Introduction
- Insulinoma is a rare neuroendocrine tumor arising from pancreatic beta cells with an incidence of 0.4 per 1,00,000 people per year. It is the most common cause of endogenous hyperinsulinemic hypoglycemia in adult patients with out diabetes.
Clinical Features:
- Fasting Hypoglycemia
- Neuroglycopenia
- Post prandial hypogylcemia
Investigations:
Biochemical Parameters:
There is high serum insulin concentration.
CECT:
Contrast enhancing tumors in the portal venous inflow phase and in the pancreatic contrast enhancment phase.
EUS:
Sensitivity is 80-90%. But limited to tumors localised in head and body of pnacreas.
Role of Nuclear Medicine
Somatostatin receptor imaging is considered the most sensitive method for detecting Neuroendocrine tumors due to marked overexpressing somatostatin receptors. However, somastatin receptors are insufficiently expressed in many insulinomas. SSTR sensitivity is 20 - 60%.
GLP-1 Receptor:
- Glucagon like peptide -1 receptor is highly overexpressed on benign insulinoma cells surface with very high incidence and extreme high density.

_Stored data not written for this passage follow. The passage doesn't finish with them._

/-- R64 (D23, D24): the victim of a miss, for every policy. RANDOM takes the draw, whatever the lines are; that the way is the free draw modulo the
associativity is the model's choice (log 4), R64 and D23 give only a free way from 0 to associativity - 1. -/
def Obligations.VictimChoice : Prop :=
  ∀ (c : CacheConfig) (ways : List Line) (draw : Nat), ways.length = c.associativity → 0 < c.associativity →
    (c.replacement = .random → victimWay c ways draw = draw % c.associativity) ∧
    (c.replacement ≠ .random →
      (∀ w, (∃ l, ways[w]? = some l ∧ l.valid = false) → (∀ j, j < w → ∀ l, ways[j]? = some l → l.valid = true) →
        victimWay c ways draw = w) ∧
      ((∀ l ∈ ways, l.valid = true) → ∃ l, ways[victimWay c ways draw]? = some l ∧
        (c.replacement = .lru → (∀ m ∈ ways, l.lastAccess ≤ m.lastAccess) ∧
          ∀ j m, j < victimWay c ways draw → ways[j]? = some m → l.lastAccess < m.lastAccess) ∧
        (c.replacement = .fifo → (∀ m ∈ ways, l.loadTime ≤ m.loadTime) ∧
          ∀ j m, j < victimWay c ways draw → ways[j]? = some m → l.loadTime < m.loadTime) ∧
        (c.replacement = .lfu → (∀ m ∈ ways, l.freq < m.freq ∨ (l.freq = m.freq ∧ l.lastAccess ≤ m.lastAccess)) ∧
          ∀ j m, j < victimWay c ways draw → ways[j]? = some m → l.freq < m.freq ∨ (l.freq = m.freq ∧ l.lastAccess < m.lastAccess))))

/-- R62, R63, R66 (D25, D26): one lookup, on a hit and on a miss: the counters, the line it returns with its stamps, and no other line changed. -/
def Obligations.LookupRule : Prop :=
  ∀ (size : Nat) (c : CacheConfig) (d : DataSide) (sa : Nat), DataOk size d → d.cfg = some c → sa < size →
    let set := setIndex c sa
    let w := (lookup c d sa).1
    let e := (lookup c d sa).2
    let l := getLine c e set w
    let hit := ∃ l ∈ getSet d set, l.valid = true ∧ l.tag = tagOf c sa
    w < c.associativity ∧ e.accesses = d.accesses + 1 ∧ l.valid = true ∧ l.tag = tagOf c sa ∧
    (∀ set' w', set' < numSets c → w' < c.associativity → ¬ (set' = set ∧ w' = w) → getLine c e set' w' = getLine c d set' w') ∧
    (hit → e.hits = d.hits + 1 ∧ e.misses = d.misses ∧ e.mem = d.mem ∧
      l = { getLine c d set w with lastAccess := d.accesses + 1, freq := (getLine c d set w).freq + 1 }) ∧
    (¬ hit → e.hits = d.hits ∧ e.misses = d.misses + 1 ∧ w = victimWay c (getSet d set) (Config.randWay d.draws) ∧
      l.dirty = false ∧ l.lastAccess = d.accesses + 1 ∧ l.loadTime = d.accesses + 1 ∧ l.freq = 1 ∧ l.data.length = c.blockSize ∧
      ∀ k, k < c.blockSize → l.data.getD k 0 = readByte e.mem (blockBase c sa + k))

/-- R65, R75 (the spec derives it from R60, R62 and R65): on a miss a valid dirty victim's whole block goes to its own address, which is not the new
block's, and nothing else of MEM changes; any other victim changes nothing of MEM. -/
def Obligations.EvictionWritesBack : Prop :=
  ∀ (size : Nat) (c : CacheConfig) (d : DataSide) (sa : Nat), DataOk size d → d.cfg = some c → sa < size →
    (∀ l ∈ getSet d (setIndex c sa), l.valid = true → l.tag ≠ tagOf c sa) →
    let old := getLine c d (setIndex c sa) (victimWay c (getSet d (setIndex c sa)) (Config.randWay d.draws))
    let base := lineBase c old.tag (setIndex c sa)
    (old.valid = true → old.dirty = true →
      base ≠ blockBase c sa ∧ base + c.blockSize ≤ size ∧
      ∀ a, readByte (lookup c d sa).2.mem a =
        if base ≤ a ∧ a < base + c.blockSize then old.data.getD (a - base) 0 else readByte d.mem a) ∧
    (¬ (old.valid = true ∧ old.dirty = true) → (lookup c d sa).2.mem = d.mem)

- No other peptide receptor has been found to exhibit such high expression levels in insulinoma.
- Physiologically the GLP-1 receptior is expressed in pancreas, duodenum, neurohypophydid, intestines, breasr, thyroid gland, kidney and lung.
- Most tissue express GLP-1 receptor at a low level, whereas the most striking receptor expression is found in the neurohypophysis.

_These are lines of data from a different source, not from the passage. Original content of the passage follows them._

-- ==== Sys2Proof/Laws/State.lean ====
section
/-! SUPPORT. What each update of State does to each field and to each register. -/

namespace Sys2Proof.Machine

@[simp] theorem State.setReg_params (s : State) (i : RegIdx) (v : Word) : (s.setReg i v).params = s.params := by unfold State.setReg; split <;> rfl
@[simp] theorem State.setReg_pc (s : State) (i : RegIdx) (v : Word) : (s.setReg i v).pc = s.pc := by unfold State.setReg; split <;> rfl
@[simp] theorem State.setReg_text (s : State) (i : RegIdx) (v : Word) : (s.setReg i v).text = s.text := by unfold State.setReg; split <;> rfl
@[simp] theorem State.setReg_status (s : State) (i : RegIdx) (v : Word) : (s.setReg i v).status = s.status := by unfold State.setReg; split <;> rfl
@[simp] theorem State.setReg_data (s : State) (i : RegIdx) (v : Word) : (s.setReg i v).data = s.data := by unfold State.setReg; split <;> rfl
@[simp] theorem State.setReg_breakpoints (s : State) (i : RegIdx) (v : Word) : (s.setReg i v).breakpoints = s.breakpoints := by unfold State.setReg; split <;> rfl
@[simp] theorem State.setPc_params (s : State) (a : Word) : (s.setPc a).params = s.params := rfl
@[simp] theorem State.setPc_x (s : State) (a : Word) : (s.setPc a).x = s.x := rfl
@[simp] theorem State.setPc_text (s : State) (a : Word) : (s.setPc a).text = s.text := rfl
@[simp] theorem State.setPc_status (s : State) (a : Word) : (s.setPc a).status = s.status := rfl
@[simp] theorem State.setPc_data (s : State) (a : Word) : (s.setPc a).data = s.data := rfl
@[simp] theorem State.setPc_breakpoints (s : State) (a : Word) : (s.setPc a).breakpoints = s.breakpoints := rfl
@[simp] theorem State.setData_params (s : State) (d : DataSide) : (s.setData d).params = s.params := rfl
@[simp] theorem State.setData_x (s : State) (d : DataSide) : (s.setData d).x = s.x := rfl
@[simp] theorem State.setData_pc (s : State) (d : DataSide) : (s.setData d).pc = s.pc := rfl
@[simp] theorem State.setData_text (s : State) (d : DataSide) : (s.setData d).text = s.text := rfl
@[simp] theorem State.setData_status (s : State) (d : DataSide) : (s.setData d).status = s.status := rfl
@[simp] theorem State.setData_breakpoints (s : State) (d : DataSide) : (s.setData d).breakpoints = s.breakpoints := rfl
@[simp] theorem State.setStatus_params (s : State) (st : Status) : (s.setStatus st).params = s.params := rfl
@[simp] theorem State.setStatus_x (s : State) (st : Status) : (s.setStatus st).x = s.x := rfl
@[simp] theorem State.setStatus_pc (s : State) (st : Status) : (s.setStatus st).pc = s.pc := rfl
@[simp] theorem State.setStatus_text (s : State) (st : Status) : (s.setStatus st).text = s.text := rfl
@[simp] theorem State.setStatus_data (s : State) (st : Status) : (s.setStatus st).data = s.data := rfl
@[simp] theorem State.setStatus_breakpoints (s : State) (st : Status) : (s.setStatus st).breakpoints = s.breakpoints := rfl
@[simp] theorem State.setPc_pc (s : State) (a : Word) : (s.setPc a).pc = a := rfl
@[simp] theorem State.setData_data (s : State) (d : DataSide) : (s.setData d).data = d := rfl
@[simp] theorem State.setStatus_status (s : State) (st : Status) : (s.setStatus st).status = st := rfl

@[simp] theorem State.getReg_zero (s : State) : s.getReg 0#5 = 0#64 := rfl
@[simp] theorem State.setReg_zero (s : State) (v : Word) : s.setReg 0#5 v = s := rfl
@[simp] theorem State.getReg_setPc (s : State) (a : Word) (r : RegIdx) : (s.setPc a).getReg r = s.getReg r := rfl
@[simp] theorem State.getReg_setData (s : State) (d : DataSide) (r : RegIdx) : (s.setData d).getReg r = s.getReg r := rfl
@[simp] theorem State.getReg_setStatus (s : State) (st : Status) (r : RegIdx) : (s.setStatus st).getReg r = s.getReg r := rfl

/-- A register write changes that register alone, and x0 never (R21). -/
@[simp] theorem State.getReg_setReg (s : State) (i r : RegIdx) (v : Word) :
    (s.setReg i v).getReg r = if r = i ∧ r ≠ 0#5 then v else s.getReg r := by
  unfold State.getReg State.setReg
  by_cases hr : r = 0#5
  · simp [hr]
  by_cases hi : i = 0#5
  · simp [hi]
  simp only [hr, hi, if_false, Vector.getElem_set]
  by_cases h : r = i
  · subst h
    simp [hr]
  · have : ¬ i.toNat = r.toNat := fun e => h (BitVec.eq_of_toNat_eq e.symm)
    simp [h, this]

@[simp] theorem State.nextPc_eq (s : State) : s.nextPc = s.pc + 4 := rfl

@[simp] theorem State.endAddr_setPc (s : State) (a : Word) : (s.setPc a).endAddr = s.endAddr := rfl
@[simp] theorem State.endAddr_setStatus (s : State) (st : Status) : (s.setStatus st).endAddr = s.endAddr := rfl
@[simp] theorem State.endAddr_setData (s : State) (d : DataSide) : (s.setData d).endAddr = s.endAddr := rfl
@[simp] theorem State.endAddr_setReg (s : State) (i : RegIdx) (v : Word) : (s.setReg i v).endAddr = s.endAddr := by
  simp [State.endAddr, State.instrCount]

end Sys2Proof.Machine
end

- In pancreas, both islets and acini express GLP-1 receptors, with much higher receptor level in the islets.
- In tumors, the highest density of GLP-1 receptor expression was found in insulinoma, and virtually all benign insulinomas highly overexpress GLP-1 receptors with an approximately five fold higher density over normal Beta cells.
- GLP-1 receptors are also expressed in various endocrine tumors, such as pheochromocytoma, gastrinoma as well as in brain tumors, embryonic tumors at a low density whereas GLP-1 receptors are vitually absent in carcinoma and lymphomas.
Exendin -4
It is an analogue of GLP-1. GLP-1 receptor mediates the action of GLP-1, released from the entero-endocrine L cels in the small intestines in response to food intake.
- GLP-1 is the most important glucose dependent insulin secetagogues.
- It stimulates glucose dependent insulin synthesis and secretion, promotes Beta cells proliferation and inhibits apoptosis.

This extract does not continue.